▸ **Data listing**
--------------------------------------------------

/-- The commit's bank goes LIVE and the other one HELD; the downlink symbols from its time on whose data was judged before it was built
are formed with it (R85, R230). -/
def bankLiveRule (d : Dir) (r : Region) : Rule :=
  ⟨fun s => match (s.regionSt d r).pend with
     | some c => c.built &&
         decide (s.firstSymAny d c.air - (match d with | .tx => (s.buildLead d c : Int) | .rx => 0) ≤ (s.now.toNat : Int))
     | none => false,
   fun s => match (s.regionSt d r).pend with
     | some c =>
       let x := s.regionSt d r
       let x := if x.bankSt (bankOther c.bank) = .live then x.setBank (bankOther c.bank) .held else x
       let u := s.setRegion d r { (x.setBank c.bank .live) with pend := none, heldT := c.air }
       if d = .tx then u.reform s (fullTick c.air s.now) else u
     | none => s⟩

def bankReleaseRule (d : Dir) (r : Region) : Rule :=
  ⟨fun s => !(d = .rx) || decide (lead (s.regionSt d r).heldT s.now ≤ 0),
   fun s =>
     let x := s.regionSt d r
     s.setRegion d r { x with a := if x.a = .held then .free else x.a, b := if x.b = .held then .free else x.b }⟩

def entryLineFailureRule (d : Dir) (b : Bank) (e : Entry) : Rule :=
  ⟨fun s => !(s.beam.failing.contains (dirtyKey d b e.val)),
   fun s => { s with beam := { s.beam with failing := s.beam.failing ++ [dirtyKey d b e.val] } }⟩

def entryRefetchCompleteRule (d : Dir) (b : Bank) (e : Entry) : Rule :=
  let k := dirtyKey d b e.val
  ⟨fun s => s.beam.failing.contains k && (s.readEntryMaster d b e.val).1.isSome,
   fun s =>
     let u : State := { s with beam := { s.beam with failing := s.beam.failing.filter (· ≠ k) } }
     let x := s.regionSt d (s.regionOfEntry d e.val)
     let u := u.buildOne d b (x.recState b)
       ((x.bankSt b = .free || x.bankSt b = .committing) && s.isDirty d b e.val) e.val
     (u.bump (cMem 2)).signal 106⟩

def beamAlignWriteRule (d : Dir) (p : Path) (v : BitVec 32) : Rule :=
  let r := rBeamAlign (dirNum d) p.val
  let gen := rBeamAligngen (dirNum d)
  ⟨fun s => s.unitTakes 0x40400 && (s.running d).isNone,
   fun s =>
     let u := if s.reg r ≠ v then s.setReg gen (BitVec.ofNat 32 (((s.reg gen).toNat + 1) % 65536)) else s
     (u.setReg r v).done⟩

--------------------------------------------------

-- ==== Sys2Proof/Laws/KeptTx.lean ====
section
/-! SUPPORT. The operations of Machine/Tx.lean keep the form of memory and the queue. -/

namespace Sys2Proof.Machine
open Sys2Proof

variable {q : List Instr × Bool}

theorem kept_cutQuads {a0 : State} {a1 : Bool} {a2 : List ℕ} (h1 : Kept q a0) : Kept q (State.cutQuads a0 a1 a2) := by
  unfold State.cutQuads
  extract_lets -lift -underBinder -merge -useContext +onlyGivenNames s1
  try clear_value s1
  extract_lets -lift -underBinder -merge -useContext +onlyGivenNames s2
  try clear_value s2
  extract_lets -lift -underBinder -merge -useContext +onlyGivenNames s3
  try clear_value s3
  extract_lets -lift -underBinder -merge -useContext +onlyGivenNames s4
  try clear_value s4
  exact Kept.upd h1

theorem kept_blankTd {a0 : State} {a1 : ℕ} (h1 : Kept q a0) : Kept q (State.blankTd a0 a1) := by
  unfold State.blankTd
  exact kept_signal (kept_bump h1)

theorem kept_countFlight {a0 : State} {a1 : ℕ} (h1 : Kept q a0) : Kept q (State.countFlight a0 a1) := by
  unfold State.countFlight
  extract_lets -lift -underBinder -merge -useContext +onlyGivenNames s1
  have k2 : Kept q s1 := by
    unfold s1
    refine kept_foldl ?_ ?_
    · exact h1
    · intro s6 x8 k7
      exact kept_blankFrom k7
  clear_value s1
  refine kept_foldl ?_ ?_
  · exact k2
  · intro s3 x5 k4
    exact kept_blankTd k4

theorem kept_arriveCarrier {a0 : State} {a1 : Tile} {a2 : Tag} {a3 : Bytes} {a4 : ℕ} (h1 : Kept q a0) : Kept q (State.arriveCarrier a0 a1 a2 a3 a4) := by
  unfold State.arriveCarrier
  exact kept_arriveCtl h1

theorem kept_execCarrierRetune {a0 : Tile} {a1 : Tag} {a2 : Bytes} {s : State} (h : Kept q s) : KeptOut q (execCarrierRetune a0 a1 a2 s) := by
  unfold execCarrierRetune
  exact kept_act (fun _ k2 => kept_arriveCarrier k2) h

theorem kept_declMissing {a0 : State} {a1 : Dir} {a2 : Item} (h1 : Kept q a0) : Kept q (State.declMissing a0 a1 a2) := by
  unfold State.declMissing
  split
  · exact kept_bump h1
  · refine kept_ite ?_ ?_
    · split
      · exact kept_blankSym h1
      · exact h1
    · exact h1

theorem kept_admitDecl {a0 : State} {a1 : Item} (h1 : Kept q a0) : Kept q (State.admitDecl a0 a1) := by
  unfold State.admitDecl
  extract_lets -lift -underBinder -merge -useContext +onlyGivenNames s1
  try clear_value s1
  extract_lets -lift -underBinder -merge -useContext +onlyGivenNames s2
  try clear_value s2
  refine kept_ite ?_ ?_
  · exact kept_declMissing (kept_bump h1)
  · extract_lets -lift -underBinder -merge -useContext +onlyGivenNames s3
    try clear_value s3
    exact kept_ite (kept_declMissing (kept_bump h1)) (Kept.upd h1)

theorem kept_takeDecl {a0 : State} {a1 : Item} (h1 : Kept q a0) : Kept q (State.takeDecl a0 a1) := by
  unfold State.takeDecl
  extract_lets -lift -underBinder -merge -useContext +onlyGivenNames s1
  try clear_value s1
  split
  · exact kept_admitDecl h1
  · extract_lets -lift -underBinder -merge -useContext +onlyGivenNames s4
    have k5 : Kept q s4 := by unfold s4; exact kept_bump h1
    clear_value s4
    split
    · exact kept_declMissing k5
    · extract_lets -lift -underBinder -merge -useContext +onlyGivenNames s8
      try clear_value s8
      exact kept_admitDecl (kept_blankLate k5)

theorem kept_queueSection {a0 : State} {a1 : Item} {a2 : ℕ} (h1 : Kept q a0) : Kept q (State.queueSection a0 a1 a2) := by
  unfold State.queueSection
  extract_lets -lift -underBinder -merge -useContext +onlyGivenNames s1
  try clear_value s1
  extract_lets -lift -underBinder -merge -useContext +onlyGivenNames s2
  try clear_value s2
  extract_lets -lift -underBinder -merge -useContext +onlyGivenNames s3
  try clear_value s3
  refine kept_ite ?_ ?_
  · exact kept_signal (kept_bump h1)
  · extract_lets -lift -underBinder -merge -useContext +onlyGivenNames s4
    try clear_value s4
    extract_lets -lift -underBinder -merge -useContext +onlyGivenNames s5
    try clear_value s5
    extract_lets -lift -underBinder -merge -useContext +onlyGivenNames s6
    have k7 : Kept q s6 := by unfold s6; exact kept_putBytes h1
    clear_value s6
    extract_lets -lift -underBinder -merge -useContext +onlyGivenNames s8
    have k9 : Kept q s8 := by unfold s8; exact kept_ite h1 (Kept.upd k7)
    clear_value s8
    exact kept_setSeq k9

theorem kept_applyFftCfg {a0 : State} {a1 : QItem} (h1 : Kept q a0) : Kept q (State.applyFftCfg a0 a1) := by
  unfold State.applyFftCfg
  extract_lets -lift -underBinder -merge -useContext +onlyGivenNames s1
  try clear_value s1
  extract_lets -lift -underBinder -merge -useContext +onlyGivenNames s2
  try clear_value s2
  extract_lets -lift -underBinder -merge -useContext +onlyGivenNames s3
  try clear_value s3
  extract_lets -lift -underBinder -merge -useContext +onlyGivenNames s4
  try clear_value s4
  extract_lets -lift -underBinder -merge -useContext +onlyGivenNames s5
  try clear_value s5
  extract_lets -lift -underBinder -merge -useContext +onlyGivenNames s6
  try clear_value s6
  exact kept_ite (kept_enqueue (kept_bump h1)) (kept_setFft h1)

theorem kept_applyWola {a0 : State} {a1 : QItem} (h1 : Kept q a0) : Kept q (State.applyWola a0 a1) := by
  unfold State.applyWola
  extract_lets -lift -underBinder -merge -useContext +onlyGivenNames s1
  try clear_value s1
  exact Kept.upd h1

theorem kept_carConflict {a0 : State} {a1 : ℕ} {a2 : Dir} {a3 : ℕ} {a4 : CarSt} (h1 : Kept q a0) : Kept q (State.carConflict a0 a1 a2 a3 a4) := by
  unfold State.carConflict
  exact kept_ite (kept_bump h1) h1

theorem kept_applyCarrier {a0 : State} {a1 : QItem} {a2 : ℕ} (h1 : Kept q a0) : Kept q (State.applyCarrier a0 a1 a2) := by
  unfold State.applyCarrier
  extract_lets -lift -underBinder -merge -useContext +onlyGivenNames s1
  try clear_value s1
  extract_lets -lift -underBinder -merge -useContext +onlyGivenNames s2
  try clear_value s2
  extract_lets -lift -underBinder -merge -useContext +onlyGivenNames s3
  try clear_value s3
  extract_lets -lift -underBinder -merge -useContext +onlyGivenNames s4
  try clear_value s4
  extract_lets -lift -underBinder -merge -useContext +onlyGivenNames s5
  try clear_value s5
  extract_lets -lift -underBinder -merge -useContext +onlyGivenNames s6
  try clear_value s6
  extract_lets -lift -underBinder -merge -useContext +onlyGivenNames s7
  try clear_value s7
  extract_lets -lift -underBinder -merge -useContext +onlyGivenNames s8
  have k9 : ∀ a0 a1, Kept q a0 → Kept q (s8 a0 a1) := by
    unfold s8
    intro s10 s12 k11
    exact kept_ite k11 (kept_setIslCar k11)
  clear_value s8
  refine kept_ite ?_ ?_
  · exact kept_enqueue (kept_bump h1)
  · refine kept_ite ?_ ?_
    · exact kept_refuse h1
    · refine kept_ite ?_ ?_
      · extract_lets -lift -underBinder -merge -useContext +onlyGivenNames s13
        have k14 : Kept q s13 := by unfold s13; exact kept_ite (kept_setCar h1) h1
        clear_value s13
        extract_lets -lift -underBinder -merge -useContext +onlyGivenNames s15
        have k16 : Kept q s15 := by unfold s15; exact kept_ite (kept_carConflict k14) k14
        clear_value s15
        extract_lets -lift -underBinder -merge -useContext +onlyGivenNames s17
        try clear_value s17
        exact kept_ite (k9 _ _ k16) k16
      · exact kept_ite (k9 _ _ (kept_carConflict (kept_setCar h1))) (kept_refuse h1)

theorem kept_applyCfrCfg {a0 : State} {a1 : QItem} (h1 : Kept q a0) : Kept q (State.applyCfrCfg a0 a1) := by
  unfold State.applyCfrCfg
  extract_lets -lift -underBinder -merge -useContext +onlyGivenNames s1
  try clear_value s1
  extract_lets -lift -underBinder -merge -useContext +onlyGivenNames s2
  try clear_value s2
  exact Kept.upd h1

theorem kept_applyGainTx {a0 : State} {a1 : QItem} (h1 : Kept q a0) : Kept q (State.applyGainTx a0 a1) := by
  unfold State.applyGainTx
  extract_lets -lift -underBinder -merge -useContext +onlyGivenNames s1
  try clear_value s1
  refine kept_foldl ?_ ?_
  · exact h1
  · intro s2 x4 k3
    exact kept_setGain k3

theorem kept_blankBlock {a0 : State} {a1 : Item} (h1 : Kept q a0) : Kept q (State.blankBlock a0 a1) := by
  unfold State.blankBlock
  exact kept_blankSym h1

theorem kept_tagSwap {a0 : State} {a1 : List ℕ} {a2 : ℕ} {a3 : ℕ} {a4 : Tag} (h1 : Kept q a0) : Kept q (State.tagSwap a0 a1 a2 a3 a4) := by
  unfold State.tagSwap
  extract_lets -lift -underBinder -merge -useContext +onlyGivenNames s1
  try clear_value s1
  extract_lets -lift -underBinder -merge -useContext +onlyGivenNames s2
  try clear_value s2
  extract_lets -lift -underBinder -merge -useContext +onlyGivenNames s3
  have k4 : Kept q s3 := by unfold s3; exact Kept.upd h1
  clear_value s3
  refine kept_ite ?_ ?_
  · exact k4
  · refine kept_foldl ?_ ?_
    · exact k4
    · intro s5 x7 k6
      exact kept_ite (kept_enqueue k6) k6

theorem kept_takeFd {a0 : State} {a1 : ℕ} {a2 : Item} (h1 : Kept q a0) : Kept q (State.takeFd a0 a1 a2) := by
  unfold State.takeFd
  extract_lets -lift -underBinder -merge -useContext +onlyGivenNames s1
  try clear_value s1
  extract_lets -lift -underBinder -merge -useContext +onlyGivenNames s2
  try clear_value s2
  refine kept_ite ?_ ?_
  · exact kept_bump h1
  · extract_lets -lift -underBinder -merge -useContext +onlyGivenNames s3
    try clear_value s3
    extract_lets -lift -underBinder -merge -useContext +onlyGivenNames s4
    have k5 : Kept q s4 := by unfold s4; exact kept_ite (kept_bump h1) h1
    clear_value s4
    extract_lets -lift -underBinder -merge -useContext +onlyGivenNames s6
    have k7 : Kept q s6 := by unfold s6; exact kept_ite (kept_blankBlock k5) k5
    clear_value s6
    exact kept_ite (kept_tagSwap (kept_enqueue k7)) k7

--------------------------------------------------

▸ **Task description**
The word to look for is "countFlight"; copy out every line of the entries that holds it.

▸ **Answer box**
theorem kept_countFlight {a0 : State} {a1 : ℕ} (h1 : Kept q a0) : Kept q (State.countFlight a0 a1) := by
  unfold State.countFlight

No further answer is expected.